Дима громко икнул. Хотя, наверное, не так громко, чтобы услышал кто-то кроме Артема.
— Я не насчет бабла, — выговорил на полтона ниже и неувереннее. — Мне сказали, что у вас…
— А мне сказали, что у тебя, Кацнельсон.
Протопопов икнул еще громче.
Артем не понимал ничего — от слова вообще.

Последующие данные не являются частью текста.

namespace Sys2Proof.Laws

open Sys2Proof.Machine

/-- Every step takes the oldest cycle, and is a reset edge or runs one instruction. -/
theorem step_takes_cycle {s t : State} (next : step s = .next t) :
    ∃ p, s.inputs = p :: t.inputs ∧
      ((p.request = .reset ∧ t = { s with inputs := t.inputs }.resetEdge) ∨
       ∃ i, p.request = .run i ∧ exec i { s with inputs := t.inputs } = .next t) := by
  obtain ⟨p, rest, inputs, ⟨request, rfl⟩ | ⟨i, request, run⟩⟩ := step_next next
  · exact ⟨p, inputs, .inl ⟨request, rfl⟩⟩
  · obtain rfl : t.inputs = rest := exec_inputs run
    exact ⟨p, inputs, .inr ⟨i, request, run⟩⟩

/-- What holds at the start of a run and is kept by the step of each of its cycles holds after each step. -/
theorem forall_trace {P : State → Prop} {k : Nat} {s : State} (start : P s)
    (keeps : ∀ p ∈ s.inputs.take k, ∀ u t, u.inputs = p :: t.inputs → step u = .next t → P u → P t) :
    ∀ t ∈ trace k s, P t := by
  induction k generalizing s with
  | zero => exact fun _ => nofun
  | succ k ih =>
    by_cases stops : ∀ t, step s ≠ .next t
    · rw [trace_stop stops]
      exact fun _ => nofun
    · obtain ⟨t, next⟩ := not_forall_not.mp stops
      obtain ⟨p, inputs, -⟩ := step_takes_cycle next
      rw [inputs, List.take_succ_cons, List.forall_mem_cons] at keeps
      obtain ⟨first, later⟩ := keeps
      have stepped : P t := first s t inputs next start
      rw [trace_next next]
      exact List.forall_mem_cons.mpr ⟨stepped, ih stepped later⟩

/-- Every state of a run from a state that meets the invariant meets it. -/
theorem trace_inv {k : Nat} {s : State} (h : s.Inv) : ∀ t ∈ trace k s, t.Inv :=
  forall_trace h fun _ _ u t _ next hu => stepKeepsTheInvariant u t hu next

theorem finalState_inv {k : Nat} {s : State} (h : s.Inv) : (finalState k s).Inv := by
  rw [finalState, List.getLastD_eq_getLast?]
  rcases last : (trace k s).getLast? with _ | t
  · exact h
  · exact trace_inv h t (List.mem_of_getLast? last)

/-! FRAME_COUNT, POS and the records of a stream. -/

/-- FRAME_COUNT goes up with each record. -/
theorem evaluateCandidate_frameCount {s : State} (h : s.Inv) {b : Byte} (cand : s.candidate b) :
    (s.evaluateCandidate b).frameCount = s.frameCount + (s.evaluateCandidate b).record.toList.length := by
  rcases window : decodeWindow (s.pushedWindow b) with d | r
  · rw [(evaluateCandidate_record_iff h cand _).mpr ⟨d, window, rfl⟩, evaluateCandidate_eq, window]
    have counted : s.narrow (s.frameCount + 1) = s.frameCount + 1 := narrow_frameCount_succ h
    exact counted
  · have rejected : (s.evaluateCandidate b).rAccept = false := by
      rw [evaluateCandidate_eq, window]
      rfl
    rw [record_of_not_accept rejected, evaluateCandidate_eq, window]
    rfl

/-- What a cycle that neither resets nor clears the block does to the stream: POS does not fall, FRAME_COUNT counts the
record presented, and that record is of the window that ends at POS. -/
structure StreamStep (s t : State) : Prop where
  pos : s.pos ≤ t.pos
  count : t.frameCount = s.frameCount + t.record.toList.length
  offset : ∀ entry, t.record = some entry → entry.1 + 3 = s.pos ∧ s.pos < t.pos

Из-за угла особняка выплыло красноватое пляшущее пятно света. В пятне маячил квадратный мужик, освещавший фонарем путь, а больше себя самого, безалаберно подставляясь, — следовательно, разборка уже не представляла для него опасности, заключил Артем. Мужика он, кстати, сразу узнал.
Дима Протопопов тоже.
— Это вы?!. — прошептал потрясенно.
А потом враз перестал иметь какое-либо значение. Потому что за спиной мужика из темноты показалась Таня.

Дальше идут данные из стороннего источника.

-- ==== Sys2Proof/Machine/Flags.lean ====
section
/-! DEFINITION. `STATUS` and the error codes: every computation of a status bit the spec gives. The engine has no
arithmetic flags (10_state.md R32). -/

namespace Sys2Proof.Machine

/-- The nine error kinds (60_exceptions.md R165). The engine raises four of them (R166); the others are results
of the host's sequences only (R167). -/
inductive ErrorKind where
  | frameTooShort
  | lengthMismatch
  | checksumMismatch
  | invalidKeySize
  | invalidBlockAlignment
  | payloadLengthOverflow
  | payloadTooLarge
  | illegalCommand
  | lengthOutOfRange
deriving DecidableEq, Repr

/-- `code(E)` (60_exceptions.md R165). -/
def errorCode : ErrorKind → BitVec 4
  | .frameTooShort => 1
  | .lengthMismatch => 2
  | .checksumMismatch => 3
  | .invalidKeySize => 4
  | .invalidBlockAlignment => 5
  | .payloadLengthOverflow => 6
  | .payloadTooLarge => 7
  | .illegalCommand => 8
  | .lengthOutOfRange => 9

/-- The kind a code names (60_exceptions.md R165): 0 is no error, 10..15 are reserved. -/
def errorOfCode (c : BitVec 4) : Option ErrorKind :=
  if c = 1 then some .frameTooShort
  else if c = 2 then some .lengthMismatch
  else if c = 3 then some .checksumMismatch
  else if c = 4 then some .invalidKeySize
  else if c = 5 then some .invalidBlockAlignment
  else if c = 6 then some .payloadLengthOverflow
  else if c = 7 then some .payloadTooLarge
  else if c = 8 then some .illegalCommand
  else if c = 9 then some .lengthOutOfRange
  else none

/-- The 32-bit `STATUS` register (10_state.md R28): `BUSY` bit 0, `DONE` bit 1, `ERR` bit 2, `HAZ` bit 3,
`ERRCODE` bits 7:4, bits 31:8 read as 0. -/
def statusWord (st : Status) : Word :=
  (0 : BitVec 24) ++ st.errcode ++ BitVec.ofBool st.haz ++ BitVec.ofBool st.err ++ BitVec.ofBool st.done
    ++ BitVec.ofBool st.busy

/-- `STATUS` when a command is accepted (30_encoding.md R85). `HAZ` is unchanged. -/
def statusAccepted (st : Status) : Status := { st with busy := true, done := false, err := false, errcode := 0 }

/-- `STATUS` when a command completes without error (30_encoding.md R86). -/
def statusCompleted (st : Status) : Status := { st with busy := false, done := true, err := false, errcode := 0 }

/-- `STATUS` when a command ends with error `e` (60_exceptions.md R171). -/
def statusRaised (e : ErrorKind) (st : Status) : Status :=
  { st with busy := false, done := true, err := true, errcode := errorCode e }

/-- `STATUS` when a host write is dropped (70_reset_and_hazards.md R195). -/
def statusHazard (st : Status) : Status := { st with haz := true }

end Sys2Proof.Machine
end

— Это вы?! — повторила она, и Артем тут же простил ей неуместную зеркальность — столько в ее голосе прозвучало удивления и чистого, девчоночьего восторга.

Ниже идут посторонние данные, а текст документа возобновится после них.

/-- The expansion R155 (the spec's own inference, "derived: from rule R154 ...") computes R154: the `ISVALID`
sequence, run from any idle state with any schedule, returns what R154 says; it leaves the key, `KLEN` and
`HAZ` alone and the engine idle. -/
def Obligations.IsValidSequenceComputesIsValid : Prop :=
  ∀ (raw : List Byte) (sched : List Nat) (s : State), s.status.busy = false →
    ∃ t, (isValidProgram raw).run sched s =
        .next (decide (6 ≤ raw.length ∧ ofLE16 (slice raw 0 2) + 2 = raw.length ∧
          ofLE32 (slice raw 2 6) = adler32 (raw.drop 6)), t) ∧
      t.key = s.key ∧ t.klen = s.klen ∧ t.status.haz = s.status.haz ∧ t.status.busy = false

/-- The expansion R151 (the spec's own inference, "derived: from rules R148, R149 ...") computes R148 (with R149):
the `ENCODE` sequence, run from any idle state with any schedule, returns the frame or the error of `encode`,
for every key, flags and payload (a key of 2^32 bytes or more: log entry 19); it leaves the engine idle and `HAZ`
alone. -/
def Obligations.EncodeSequenceComputesEncode : Prop :=
  ∀ (payload : List Byte) (key : Option (List Byte)) (flags : PacketFlags) (sched : List Nat) (s : State),
    s.status.busy = false →
    ∃ t, (encodeProgram payload key flags).run sched s = .next (encodeFrame payload key flags, t) ∧
      t.status.busy = false ∧ t.status.haz = s.status.haz

/-- The expansion R153 (the spec's own inference, "derived: from rule R152 ..."; its flags are R157, log entry 18)
computes R152: the `DECODE` sequence, run from any idle state with any schedule, returns
the packet or the error of `decode`, for every key (2^32 bytes or more: log entry 19); it leaves the engine idle and
`HAZ` alone. -/
def Obligations.DecodeSequenceComputesDecode : Prop :=
  ∀ (raw : List Byte) (key : Option (List Byte)) (check : Bool) (flags : PacketFlags) (sched : List Nat)
    (s : State), s.status.busy = false →
    ∃ t, (decodeProgram raw key check flags).run sched s = .next (decodeFrame raw key check flags, t) ∧
      t.status.busy = false ∧ t.status.haz = s.status.haz

/-- 42_codec_sequences.md R159 (the spec's own inference, "derived: from rules R151, R153, 41_cipher.md rule R128"),
for the default cipher (log entry 9): for every payload of at most 65526 bytes and every 16-byte key, `ENCODE` then
`DECODE` on one engine gives the payload back, for `check` on or off, and `ISVALID` of the frame is true. -/
def Obligations.CodecRoundTrip : Prop :=
  ∀ (p k : List Byte) (check : Bool) (sched sched' sched'' : List Nat) (s : State),
    p.length ≤ 65526 → k.length = 16 → s.status.busy = false →
    ∃ frame t u v packet,
      (encodeProgram p (some k) defaultFlags).run sched s = .next (.ok frame, t) ∧
      (decodePacketProgram frame k check).run sched' t = .next (.ok packet, u) ∧ packet.payload = p ∧
      (isValidProgram frame).run sched'' u = .next (true, v)
end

— Короче, ты понял, Кацнельсон, — бросил мужик. — Мне нужны боны. Твоего деда. Или не будет у тебя никакого проекта, продюсер <…>.
Таня напряглась как струна. Вся подалась вперед, вонзившись взглядом, как лучом, настолько мимо Артема, что стало холодно и тоскливо и захотелось уйти, раствориться в темноте, раз уж он, получается, так разительно не имел значения. Но тут простучала новая автоматная очередь, ритуально взметнув пыль возле их стоп, и от резких движений Артем воздержался. Протопопов тоже.
Он только зябко переступил с ноги на ногу и сказал просто:
— А у меня, <…>, и так уже нет никакого проекта.
И Таня бросилась ему на шею.
Артем стоял совсем рядом, опаляемый ее жаром, смотрел, не шевелился и понимал, что происходящее, несмотря на острую несправедливость к нему лично, по большому счету — с точки зрения мироздания, приходящего в равновесие в этот самый миг, — правильно и прекрасно.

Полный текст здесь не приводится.